[Saved data entries]
:::

-- ==== Sys2Proof/Certificates/Slice0/Obligations.lean ====
section
/-! DEFINITION. The statements for the provers. Each docstring cites the rules of spec/ that it states or rests on. A
command's statement concludes that it takes effect (`Takes`), says what the effect is, and, by the equation
`t = { d with … }`, that no other field of the device changes. -/

open Sys2Proof Sys2Proof.Machine

/-! ### The queue and the machine as a whole -/

/-- A step takes the command at the front of the queue and runs it with the rest of the queue; the order of the queue
is the order of arrival (the model's own queue, assumption 3). -/
def Obligations.StepRunsFrontCommand : Prop :=
  ∀ (c : Instr) (rest : List Instr) (d : Dev),
    step { dev := d, pending := c :: rest } = exec c { dev := d, pending := rest }

/-- With no command waiting, a step is one cycle of the fine counter: nothing but the time unit and the uptime moves,
and nothing at all while the internal reset is held (assumption 3). -/
def Obligations.IdleStepMovesOnlyTime : Prop :=
  ∀ (d : Dev), ∃ t : Dev, step { dev := d, pending := [] } = .next { dev := t, pending := [] } ∧
    t = { d with time := t.time, glb := t.glb } ∧ t.glb = { d.glb with uptime := t.glb.uptime } ∧
    (d.cfg.phase = .held → t = d)

/-- A command that names what the device does not have is a fault; every other command answers a next state and leaves
the queue alone. No command is refused. -/
def Obligations.CommandsOnWhatExistsComplete : Prop :=
  ∀ (c : Instr) (s : State),
    (c.wf = false → exec c s = .fault .noSuchUnit) ∧
    (c.wf = true → ∃ t : State, exec c s = .next t ∧ t.pending = s.pending)

/-- A run whose queue names only what the device has never stops: each step answers a next state with such a queue. -/
def Obligations.SafeQueueNeverStops : Prop :=
  ∀ s : State, s.safe → ∃ t : State, step s = .next t ∧ t.safe ∧ t.pending = s.pending.tail

/-! ### Invariants -/

/-- A fuse bit once programmed reads 1 after every step (R570, R572): no command clears a fuse. -/
def Obligations.ProgrammedFusesStay : Prop :=
  ∀ (s t : State) (w : Nat), s.dev.fuses.wf 0 = true → s.dev.units.wf {} = true →
    (∀ u, (s.dev.unit u).epoch ≠ 0xFFFF) → step s = .next t →
    s.dev.fuses.get 0 w &&& t.dev.fuses.get 0 w = s.dev.fuses.get 0 w

/-- No unit's epoch ever takes the value 0xFFFF, which the commands reserve for "do not check" (R23, R28), and the table
of units keeps its canonical form. -/
def Obligations.EpochsNeverReserved : Prop :=
  ∀ (s t : State), s.dev.fuses.wf 0 = true → s.dev.units.wf {} = true → (∀ u, (s.dev.unit u).epoch ≠ 0xFFFF) →
    step s = .next t →
    t.dev.fuses.wf 0 = true ∧ t.dev.units.wf {} = true ∧ ∀ u, (t.dev.unit u).epoch ≠ 0xFFFF

/-- After reset every unit is OFF with epoch 0 (R17), no command waits, no descriptor executes, the internal reset is
held (R612), and the invariants hold. -/
def Obligations.ResetLeavesUnitsOff : Prop :=
  (∀ u, State.reset.dev.ust u = .off ∧ (State.reset.dev.unit u).epoch = 0) ∧ State.reset.pending = [] ∧
  State.reset.dev.running = [] ∧ State.reset.dev.cfg.phase = .held ∧
  State.reset.dev.fuses.wf 0 = true ∧ State.reset.dev.units.wf {} = true ∧ State.reset.safe

/-! ### Transitions and events -/

/-- A transition writes the new state and the next epoch, which follows 0xFFFE with 0 and is never 0xFFFF, remembers the state a unit sleeps
from, and touches no other unit (R23); what it raises reaches event rings only (R33).
A unit that faults notes itself in GLB_LAST_FAULT and MGMT_ERR.FAULT, enters FAULTED with the next epoch, and changes
nothing else but the event rings (R20, R593, R639). -/
def Obligations.TransitionsAndFaultsAreNoted : Prop :=
  (∀ (d : Dev) (u v : Nat) (new : UState) (c : Cause), d.ust u ≠ new →
    (d.setUnit u new c).ust u = new ∧
    ((d.setUnit u new c).unit u).epoch = (if (d.unit u).epoch = 0xFFFE then 0 else (d.unit u).epoch + 1) ∧
    ((d.unit u).epoch ≠ 0xFFFF → ((d.setUnit u new c).unit u).epoch ≠ 0xFFFF) ∧
    (v ≠ u → (d.setUnit u new c).unit v = d.unit v) ∧ (d.putUnit u new).Events (d.setUnit u new c)) ∧
  (∀ (d : Dev) (u status : Nat) (data : DWord), d.ust u ≠ .faulted →
    (d.fault u status data).ust u = .faulted ∧
    (d.fault u status data).glb.lastUnit = BitVec.ofNat 16 u ∧ (d.fault u status data).glb.lastStatus = BitVec.ofNat 8 status ∧
    (d.fault u status data).glb.lastCount = satInc d.glb.lastCount ∧ (d.fault u status data).mblk.err = d.mblk.err ||| 0x20 ∧
    ((d.noteFault u status).putUnit u .faulted).Events (d.fault u status data))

:::

● Task statement: Taking the entries above, print exactly the lines starting at the line with "def Obligations.CommandsOnWhatExistsComplete : Prop" and ending at the line with "and events -/", both included.

● Exercise result:
def Obligations.CommandsOnWhatExistsComplete : Prop :=
  ∀ (c : Instr) (s : State),
    (c.wf = false → exec c s = .fault .noSuchUnit) ∧
    (c.wf = true → ∃ t : State, exec c s = .next t ∧ t.pending = s.pending)

/-- A run whose queue names only what the device has never stops: each step answers a next state with such a queue. -/
def Obligations.SafeQueueNeverStops : Prop :=
  ∀ s : State, s.safe → ∃ t : State, step s = .next t ∧ t.safe ∧ t.pending = s.pending.tail

/-! ### Invariants -/

/-- A fuse bit once programmed reads 1 after every step (R570, R572): no command clears a fuse. -/
def Obligations.ProgrammedFusesStay : Prop :=
  ∀ (s t : State) (w : Nat), s.dev.fuses.wf 0 = true → s.dev.units.wf {} = true →
    (∀ u, (s.dev.unit u).epoch ≠ 0xFFFF) → step s = .next t →
    s.dev.fuses.get 0 w &&& t.dev.fuses.get 0 w = s.dev.fuses.get 0 w

/-- No unit's epoch ever takes the value 0xFFFF, which the commands reserve for "do not check" (R23, R28), and the table
of units keeps its canonical form. -/
def Obligations.EpochsNeverReserved : Prop :=
  ∀ (s t : State), s.dev.fuses.wf 0 = true → s.dev.units.wf {} = true → (∀ u, (s.dev.unit u).epoch ≠ 0xFFFF) →
    step s = .next t →
    t.dev.fuses.wf 0 = true ∧ t.dev.units.wf {} = true ∧ ∀ u, (t.dev.unit u).epoch ≠ 0xFFFF

/-- After reset every unit is OFF with epoch 0 (R17), no command waits, no descriptor executes, the internal reset is
held (R612), and the invariants hold. -/
def Obligations.ResetLeavesUnitsOff : Prop :=
  (∀ u, State.reset.dev.ust u = .off ∧ (State.reset.dev.unit u).epoch = 0) ∧ State.reset.pending = [] ∧
  State.reset.dev.running = [] ∧ State.reset.dev.cfg.phase = .held ∧
  State.reset.dev.fuses.wf 0 = true ∧ State.reset.dev.units.wf {} = true ∧ State.reset.safe

/-! ### Transitions and events -/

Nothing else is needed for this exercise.